Record excerpts:
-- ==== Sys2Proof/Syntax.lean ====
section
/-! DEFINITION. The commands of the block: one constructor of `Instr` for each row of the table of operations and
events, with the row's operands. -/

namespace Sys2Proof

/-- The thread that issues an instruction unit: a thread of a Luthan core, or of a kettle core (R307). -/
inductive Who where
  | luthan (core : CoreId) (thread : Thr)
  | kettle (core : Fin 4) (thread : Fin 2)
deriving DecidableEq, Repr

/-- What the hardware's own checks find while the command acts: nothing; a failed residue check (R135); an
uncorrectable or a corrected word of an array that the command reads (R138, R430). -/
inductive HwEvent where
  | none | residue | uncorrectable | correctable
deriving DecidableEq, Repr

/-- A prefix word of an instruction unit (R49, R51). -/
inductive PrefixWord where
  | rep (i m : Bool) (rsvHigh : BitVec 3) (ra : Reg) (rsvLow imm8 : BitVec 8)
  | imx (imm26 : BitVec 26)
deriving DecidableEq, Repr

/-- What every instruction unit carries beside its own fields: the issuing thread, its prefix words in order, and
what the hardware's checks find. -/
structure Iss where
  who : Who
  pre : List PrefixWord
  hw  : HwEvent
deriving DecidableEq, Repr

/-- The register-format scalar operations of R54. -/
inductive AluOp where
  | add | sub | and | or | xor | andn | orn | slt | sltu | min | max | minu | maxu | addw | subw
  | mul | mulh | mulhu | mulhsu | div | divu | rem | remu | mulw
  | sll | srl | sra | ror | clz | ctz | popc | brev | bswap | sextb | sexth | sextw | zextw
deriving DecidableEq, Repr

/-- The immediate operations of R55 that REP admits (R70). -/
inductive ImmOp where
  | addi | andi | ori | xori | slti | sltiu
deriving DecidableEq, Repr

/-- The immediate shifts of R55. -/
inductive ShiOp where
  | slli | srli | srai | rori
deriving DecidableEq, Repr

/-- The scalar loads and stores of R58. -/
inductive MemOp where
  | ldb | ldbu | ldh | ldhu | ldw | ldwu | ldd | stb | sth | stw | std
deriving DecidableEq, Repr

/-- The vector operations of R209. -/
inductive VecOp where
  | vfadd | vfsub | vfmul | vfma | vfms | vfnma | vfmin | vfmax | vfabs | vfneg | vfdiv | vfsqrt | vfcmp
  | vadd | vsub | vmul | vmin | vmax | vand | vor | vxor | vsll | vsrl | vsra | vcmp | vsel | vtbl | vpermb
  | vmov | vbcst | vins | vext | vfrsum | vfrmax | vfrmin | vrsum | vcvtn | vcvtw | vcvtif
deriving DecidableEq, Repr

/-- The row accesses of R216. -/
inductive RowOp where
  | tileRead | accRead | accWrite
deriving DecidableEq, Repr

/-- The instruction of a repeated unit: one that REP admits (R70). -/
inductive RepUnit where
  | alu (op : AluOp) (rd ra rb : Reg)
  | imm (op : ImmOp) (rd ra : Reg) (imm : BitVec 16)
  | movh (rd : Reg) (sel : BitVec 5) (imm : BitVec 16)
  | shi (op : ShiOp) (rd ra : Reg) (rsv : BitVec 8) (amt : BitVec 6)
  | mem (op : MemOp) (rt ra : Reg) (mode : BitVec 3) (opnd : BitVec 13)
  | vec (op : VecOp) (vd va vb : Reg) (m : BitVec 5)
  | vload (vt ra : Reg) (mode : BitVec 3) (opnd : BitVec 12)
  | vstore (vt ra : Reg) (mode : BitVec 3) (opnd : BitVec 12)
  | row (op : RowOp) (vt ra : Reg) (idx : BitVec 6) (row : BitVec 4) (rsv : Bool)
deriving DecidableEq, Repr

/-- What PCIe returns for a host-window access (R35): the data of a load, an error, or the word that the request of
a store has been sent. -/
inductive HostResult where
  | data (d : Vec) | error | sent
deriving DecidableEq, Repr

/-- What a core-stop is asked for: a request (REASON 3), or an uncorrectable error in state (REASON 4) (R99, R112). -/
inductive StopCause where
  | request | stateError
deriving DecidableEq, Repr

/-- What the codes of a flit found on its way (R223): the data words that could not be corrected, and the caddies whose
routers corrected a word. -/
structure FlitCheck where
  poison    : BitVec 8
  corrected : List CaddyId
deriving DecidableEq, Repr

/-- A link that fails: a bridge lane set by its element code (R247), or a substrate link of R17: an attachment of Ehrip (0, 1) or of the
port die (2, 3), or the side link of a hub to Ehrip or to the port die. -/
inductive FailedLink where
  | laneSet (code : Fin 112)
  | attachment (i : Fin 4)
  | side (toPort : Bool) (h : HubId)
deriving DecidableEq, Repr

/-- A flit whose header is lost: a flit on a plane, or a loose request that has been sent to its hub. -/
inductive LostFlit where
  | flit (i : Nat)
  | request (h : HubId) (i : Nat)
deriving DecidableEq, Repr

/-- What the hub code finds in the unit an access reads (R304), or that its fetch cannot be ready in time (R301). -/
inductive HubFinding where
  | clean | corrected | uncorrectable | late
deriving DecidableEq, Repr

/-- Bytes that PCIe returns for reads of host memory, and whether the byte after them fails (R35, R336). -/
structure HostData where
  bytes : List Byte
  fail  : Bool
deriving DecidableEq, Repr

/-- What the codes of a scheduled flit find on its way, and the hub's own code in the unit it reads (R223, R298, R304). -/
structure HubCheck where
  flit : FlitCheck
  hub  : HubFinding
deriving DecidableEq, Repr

Instructions for the task: Transcribe only, please, the lines from the first line of the records through the line with "(thread : Fin 2)". Both of those lines are included.

Result:
-- ==== Sys2Proof/Syntax.lean ====
section
/-! DEFINITION. The commands of the block: one constructor of `Instr` for each row of the table of operations and
events, with the row's operands. -/

namespace Sys2Proof

/-- The thread that issues an instruction unit: a thread of a Luthan core, or of a kettle core (R307). -/
inductive Who where
  | luthan (core : CoreId) (thread : Thr)
  | kettle (core : Fin 4) (thread : Fin 2)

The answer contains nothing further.